An election conducted as a referendum on Trump ends up reinforcing the ranks of Trump loyalists.

Tuesday night turned out to be a gentler wave than Democrats had hoped. Much larger waves have happened in American elections, the biggest being the tsunami of 1894, which washed away 127 Democratic representatives and increased Republican ranks 57%. The election of 1874 did almost the same damage to a Republican majority, drowning 100 of them and costing them 49% of their strength. The election in 1932, which brought Franklin D. Roosevelt to the presidency, also kissed goodbye to 46% of Republicans in the House.

What happened Tuesday night was substantially more modest. It involved a Democratic gain of some 35 seats in the House—a loss of about 15% for Republicans—and Democrats lost Senate seats.

For a real wave, Democrats would have needed the lift of some national economic failure. Since there had been none, the alternative was to run campaigns as referendums on President Trump. Republicans also ran on Mr. Trump, largely because the president gave them no choice. In rally after rally, he made himself the principal issue while stoking apprehension of a different kind of wave approaching the southern border.

On that basis, many Republicans lost. Yet while Democrats gained seven governorships, that was out of 26 Republicans were defending. It did not include Ohio and Florida, which Democrats badly needed to stake out as blue states for 2020. In 12 states, Republican governors crushed opposition by double digits, while Democrats did likewise in 10—which only meant that each party largely dug its trenches more deeply in places where it was already entrenched. There was only one genuine Democratic gubernatorial surprise, in Kansas.

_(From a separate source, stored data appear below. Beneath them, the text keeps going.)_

/-- A slot that a halt leaves to its exchange unit keeps all but its unstarted frames (R14). -/
theorem haltSlot_of_exchange (he : inExchangeUnit s c) (hr : (s.slot c).state ≠ .referred)
    (hp : (s.slot c).state ≠ .parked) (hf : (s.slot c).state ≠ .free) : s.haltSlot c = s.withdraw c := by
  have hex : (s.withdraw c).inExchange c = true := by
    rw [inExchange_withdraw, inExchange_iff]
    exact he
  unfold State.haltSlot
  cases hst : (s.slot c).state
  case free => exact absurd hst hf
  case parked => exact absurd hst hp
  case referred => exact absurd hst hr
  all_goals exact if_pos hex

theorem haltEnds_or (s : State) (c : Channel) :
    (s.slot c).state = .free ∨ haltEnds s c
      ∨ (inExchangeUnit s c ∧ (s.slot c).state ≠ .referred ∧ (s.slot c).state ≠ .parked ∧ (s.slot c).state ≠ .free) := by
  by_cases hf : (s.slot c).state = .free
  · exact .inl hf
  · by_cases hr : (s.slot c).state = .referred
    · exact .inr (.inl (.inl hr))
    · by_cases hp : (s.slot c).state = .parked
      · exact .inr (.inl (.inr (.inl hp)))
      · by_cases he : inExchangeUnit s c
        · exact .inr (.inr ⟨he, hr, hp, hf⟩)
        · exact .inr (.inl (.inr (.inr ⟨hf, he⟩)))

/-- The halt of a slot leaves the other channels (R14). -/
theorem Halts.haltSlot (s : State) (d : Channel) (hn : s.sweep.state ≠ .running) : Halts (· ≠ d) s (s.haltSlot d) := by
  rcases haltEnds_or s d with h | h | ⟨he, hr, hp, hf⟩
  · rw [haltSlot_of_free h]
    exact .refl _ s
  · have hfree : (s.slot d).state ≠ .free := h.busy
    rw [haltSlot_of_ends h]
    split
    · exact .endDialog hfree hn
    · exact (of_framesOf (.withdraw s d)).trans (.endDialog (by rwa [slot_withdraw])
        (by rwa [(State.FramesOf.withdraw s d).only.sweep]))
  · rw [haltSlot_of_exchange he hr hp hf]
    exact of_framesOf (.withdraw s d)

/-- A slot that a halt ends holds no module from then on: its module is ABORTED, with BYE on an OPEN channel (R14). -/
theorem haltSlot_ended (h : haltEnds s c) (hm : (s.slot c).module = some i) :
    (s.haltSlot c).slot c = {} ∧ abortedIn (s.haltSlot c) i
      ∧ (s.shareState c = .opened → s.frameInProgress c = none → (s.slot c).state ≠ .parked →
          (s.haltSlot c).frameWaiting c = some ⟨.bye, destinationOf s c (s.entry i), none, false⟩)
      ∧ (s.shareState c ≠ .opened → (s.haltSlot c).waitingFrames c = [] ∨ (s.slot c).state = .parked) := by
  rw [haltSlot_of_ends h]
  obtain ⟨w, hw, hwm, hkeep⟩ : ∃ w, (if (s.slot c).state = .parked then s else s.withdraw c) = w
      ∧ (w.slot c).module = some i
      ∧ ((s.slot c).state ≠ .parked → w = s.withdraw c) := by
    refine ⟨_, rfl, ?_, fun hp => if_neg hp⟩
    split
    · exact hm
    · rwa [slot_withdraw]
  rw [hw]
  have hover : DialogOver w c i (endOf w c .aborted) (w.endDialog c .aborted) :=
    (EndsFrom.refl hwm .aborted).over ((State.Works.refl w).endDialog c _)
  obtain ⟨r, hr⟩ := hover.entry
  refine ⟨hover.slot, ⟨(congrArg Entry.lastOutcome hr :), ?_, ?_⟩, fun ho hf hp => ?_, fun ho => ?_⟩
  · exact (congrArg Entry.lastSweep hr :).trans (congrArg Sweep.number hover.sweep :).symm
  · rw [hover.sweep]
    simp
  · obtain rfl := hkeep hp
    have hframes := State.FramesOf.withdraw s c
    have hempty : nothingWaits (s.withdraw c) c := by
      refine ⟨?_, State.waitingFrames_withdraw s c⟩
      rw [State.holdingEmpty, frameInProgress_withdraw, frameWaiting_withdraw, hf]
      rfl
    have hbye := hover.bye ((State.shareState_congr hframes.only.share c).trans ho) hempty
    rw [holds_iff_frameWaiting.mp hbye, State.entry_congr hframes.only.table]
    congr 2
    cases c
    · show Destination.can (((s.withdraw CanChannel.a.toChannel).canCtl .a).requestBase + _) = _
      rw [State.canCtl_withdraw]
      rfl
    · show Destination.can (((s.withdraw CanChannel.b.toChannel).canCtl .b).requestBase + _) = _
      rw [State.canCtl_withdraw]
      rfl
    · rfl
  · by_cases hp : (s.slot c).state = .parked
    · exact .inr hp
    · obtain rfl := hkeep hp
      have hout := (hover.withoutBye (by rwa [State.shareState_congr (State.FramesOf.withdraw s c).only.share])).1
      rw [stillToHand, State.waitingFrames_withdraw] at hout
      exact .inl hout

end Sys2Proof.Claim
end

section
/-! A halt taken while a sweep runs, over the three slots and the end of the step (R12 to R14). -/

namespace Sys2Proof.Claim

open Sys2Proof.Machine

variable {s t u v : State} {c d : Channel} {i : ModuleIndex} {p : Channel → Prop}

/-! ### The three slots (R14) -/

/-- The slots halted in turn, with the controller HALTING already (R14). -/
def haltSlots (s : State) : State := ((s.haltSlot .a).haltSlot .b).haltSlot .s

theorem Halts.beside (hn : s.sweep.state ≠ .running) (hd : c ≠ d) : Halts (· = c) s (s.haltSlot d) :=
  (Halts.haltSlot s d hn).mono fun _ hx => hx ▸ hd

theorem Halts.not_running (h : Halts p s t) (hn : s.sweep.state ≠ .running) : t.sweep.state ≠ .running := by
  rwa [(congrArg Sweep.state h.sweep :)]

/-- Around the halt of one slot the halts of the others leave its channel alone (R14). -/
theorem haltSlots_around (hn : s.sweep.state ≠ .running) (c : Channel) :
    ∃ u, s.Works u ∧ Halts (· = c) s u ∧ Halts (· = c) (u.haltSlot c) (haltSlots s) := by
  have hna := (Halts.haltSlot s .a hn).not_running hn
  have hnb := (Halts.haltSlot (s.haltSlot .a) .b hna).not_running hna
  unfold haltSlots
  cases c
  · exact ⟨s, .refl s, .refl _ s, (Halts.beside hna (by decide)).trans (.beside hnb (by decide))⟩
  · exact ⟨s.haltSlot .a, (State.Works.refl s).haltSlot .a, .beside hn (by decide), .beside hnb (by decide)⟩
  · exact ⟨(s.haltSlot .a).haltSlot .b, ((State.Works.refl s).haltSlot .a).haltSlot .b, (Halts.beside hn (by decide)).trans (.beside hna (by decide)), .refl _ _⟩

/-- The three slots halted: what a halt leaves of them (R14). -/
theorem Halts.haltSlots (hn : s.sweep.state ≠ .running) : Halts (fun _ => False) s (haltSlots s) := by
  have hna := (Halts.haltSlot s .a hn).not_running hn
  have hnb := (Halts.haltSlot (s.haltSlot .a) .b hna).not_running hna
  have hmono : ∀ {d : Channel} {x y : State}, Halts (· ≠ d) x y → Halts (fun _ => False) x y :=
    fun h => h.mono fun _ => False.elim
  exact ((hmono (.haltSlot s .a hn)).trans (hmono (.haltSlot _ .b hna))).trans (hmono (.haltSlot _ .s hnb))

theorem State.Works.haltSlots (s : State) : s.Works (haltSlots s) :=
  (((State.Works.refl s).haltSlot .a).haltSlot .b).haltSlot .s

theorem haltSlots_of_free (h : ∀ c, (s.slot c).state = .free) : haltSlots s = s := by
  rw [haltSlots, haltSlot_of_free (h .a), haltSlot_of_free (h .b), haltSlot_of_free (h .s)]

theorem SameAt.inExchangeUnit_iff (h : SameAt c s t) : inExchangeUnit t c ↔ inExchangeUnit s c := by
  rw [inExchangeUnit, inExchangeUnit, h.slot, h.frameInProgress]

theorem SameAt.haltEnds_iff (h : SameAt c s t) : haltEnds t c ↔ haltEnds s c := by
  rw [haltEnds, haltEnds, h.slot, h.inExchangeUnit_iff]

/-- A slot left to its exchange unit stays as it is (R14). -/
theorem haltSlots_kept (hn : s.sweep.state ≠ .running) (he : inExchangeUnit s c) (hr : (s.slot c).state ≠ .referred)
    (hp : (s.slot c).state ≠ .parked) (hf : (s.slot c).state ≠ .free) : (haltSlots s).slot c = s.slot c := by
  obtain ⟨u, -, hu, ht⟩ := haltSlots_around hn c
  have hsu := hu.same c rfl
  rw [(ht.same c rfl).slot, haltSlot_of_exchange (hsu.inExchangeUnit_iff.mpr he) (by rwa [hsu.slot])
    (by rwa [hsu.slot]) (by rwa [hsu.slot]), slot_withdraw, hsu.slot]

The Senate races were the Democrats’ greatest disappointment, since Republicans not only won the most high-visibility Senate race (in Texas) but defeated Democratic incumbents in Indiana, Missouri, North Dakota and possibly Florida, while holding an open seat in Tennessee (another one, in Arizona, is not yet decided). Senate Republicans will expand their majority to between 52 and 54—and with new recruits from this election who are closely wedded to Mr. Trump. This will make it easier to confirm conservative judges without appeasing moderate Republican senators.